====== SUPPLIED DATA ======

theorem test_decode_fifo :
    decode [.word 0x100000000041] = .ok (.fifoPush 0x41, []) ∧
    decode [.word 0x110000000003, .beat 2, .beat 0xAA, .beat 0xBB] = .ok (.fifoPushBytes [2, 0xAA, 0xBB], []) ∧
    decode [.word 0x120000000000] = .ok (.fifoPop, []) ∧ decode [.word 0x130000000002] = .ok (.fifoPopBytes 2, []) ∧
    decode [.word 0x140000000000] = .ok (.fifoPeek, []) ∧ decode [.word 0x150000000000] = .ok (.fifoSize, []) ∧
    decode [.word 0x160000000000] = .ok (.fifoFlush, []) ∧ decode [.word 0x170000000032] = .ok (.fifoEnsure 50, []) := by decide

theorem test_decode_crc_rx :
    decode [.word 0x20000000FF00] = .ok (.crcByte 0x00 0xFF, []) ∧
    decode [.word 0x210000AC0002, .beat 0xAA, .beat 0xBB] = .ok (.crcBuf 0xAC [0xAA, 0xBB], []) ∧
    decode [.word 0x3000000000C8] = .ok (.rxByte 0xC8, []) := by decide

theorem test_decode_tx :
    decode [.word 0x4002000014EA, .beat 0xAA, .beat 0xBB] = .ok (.txSendSimple 0xEA 0x14 [0xAA, 0xBB], []) ∧
    decode [.word 0x4102EAEE2DEA, .beat 5, .beat 1] = .ok (.txSendExt 0xEA 0x2D 0xEE 0xEA [5, 1], []) ∧
    decode [.word 0x420000000004, .beat 0xEA, .beat 2, .beat 0x16, .beat 0xD3] = .ok (.txSendRaw [0xEA, 2, 0x16, 0xD3], []) ∧
    decode [.word 0x430000000000] = .ok (.txDrain, []) := by decide

theorem test_decode_wdt_duplex :
    decode [.word 0x5000000003E7] = .ok (.wdtTick 999, []) ∧ decode [.word 0x510000000FA0] = .ok (.wdtSetInterval 4000, []) ∧
    decode [.word 0x520000000000] = .ok (.wdtRdBudget, []) ∧ decode [.word 0x530000000000] = .ok (.wdtRdBaud, []) ∧
    decode [.word 0x600000000000] = .ok (.duplexTx, []) ∧ decode [.word 0x610000000000] = .ok (.duplexRx, []) := by decide

theorem test_decode_sys :
    decode [.word 0x700000000000] = .ok (.sysLock, []) ∧ decode [.word 0x710000000000] = .ok (.sysUnlock, []) ∧
    decode [.word 0x720000000000] = .ok (.sysRdGood, []) ∧ decode [.word 0x730000000000] = .ok (.sysRdBad, []) ∧
    decode [.word 0x740000000000] = .ok (.sysRdStatus, []) ∧ decode [.word 0x7F0000000000] = .ok (.sysStop, []) := by decide

/-- Unnamed bits are ignored (Y11); a reserved opcode, a missing beat and a stray beat are refused by name. -/
theorem test_decode_refusals :
    decode [.word 0x10FFFFFFFF41] = .ok (.fifoPush 0x41, []) ∧
    decode [.word 0x180000000000] = .error (.reservedOpcode 0x18) ∧ decode [.word 0x000000000000] = .error (.reservedOpcode 0x00) ∧
    decode [.word 0x110000000002, .beat 1] = .error (.missingBeats .fifoPushBytes) ∧
    decode [.beat 1] = .error .beatForWord ∧ decode [] = .error .nothingPresented := by decide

======

EXERCISE DETAILS:
Please restate only the opening stretch of the records above: every line from the first through the one containing "decode [.word 0x210000AC0002, .beat", exactly as written.

ANSWER FOR THIS EXERCISE:
theorem test_decode_fifo :
    decode [.word 0x100000000041] = .ok (.fifoPush 0x41, []) ∧
    decode [.word 0x110000000003, .beat 2, .beat 0xAA, .beat 0xBB] = .ok (.fifoPushBytes [2, 0xAA, 0xBB], []) ∧
    decode [.word 0x120000000000] = .ok (.fifoPop, []) ∧ decode [.word 0x130000000002] = .ok (.fifoPopBytes 2, []) ∧
    decode [.word 0x140000000000] = .ok (.fifoPeek, []) ∧ decode [.word 0x150000000000] = .ok (.fifoSize, []) ∧
    decode [.word 0x160000000000] = .ok (.fifoFlush, []) ∧ decode [.word 0x170000000032] = .ok (.fifoEnsure 50, []) := by decide

theorem test_decode_crc_rx :
    decode [.word 0x20000000FF00] = .ok (.crcByte 0x00 0xFF, []) ∧
    decode [.word 0x210000AC0002, .beat 0xAA, .beat 0xBB] = .ok (.crcBuf 0xAC [0xAA, 0xBB], []) ∧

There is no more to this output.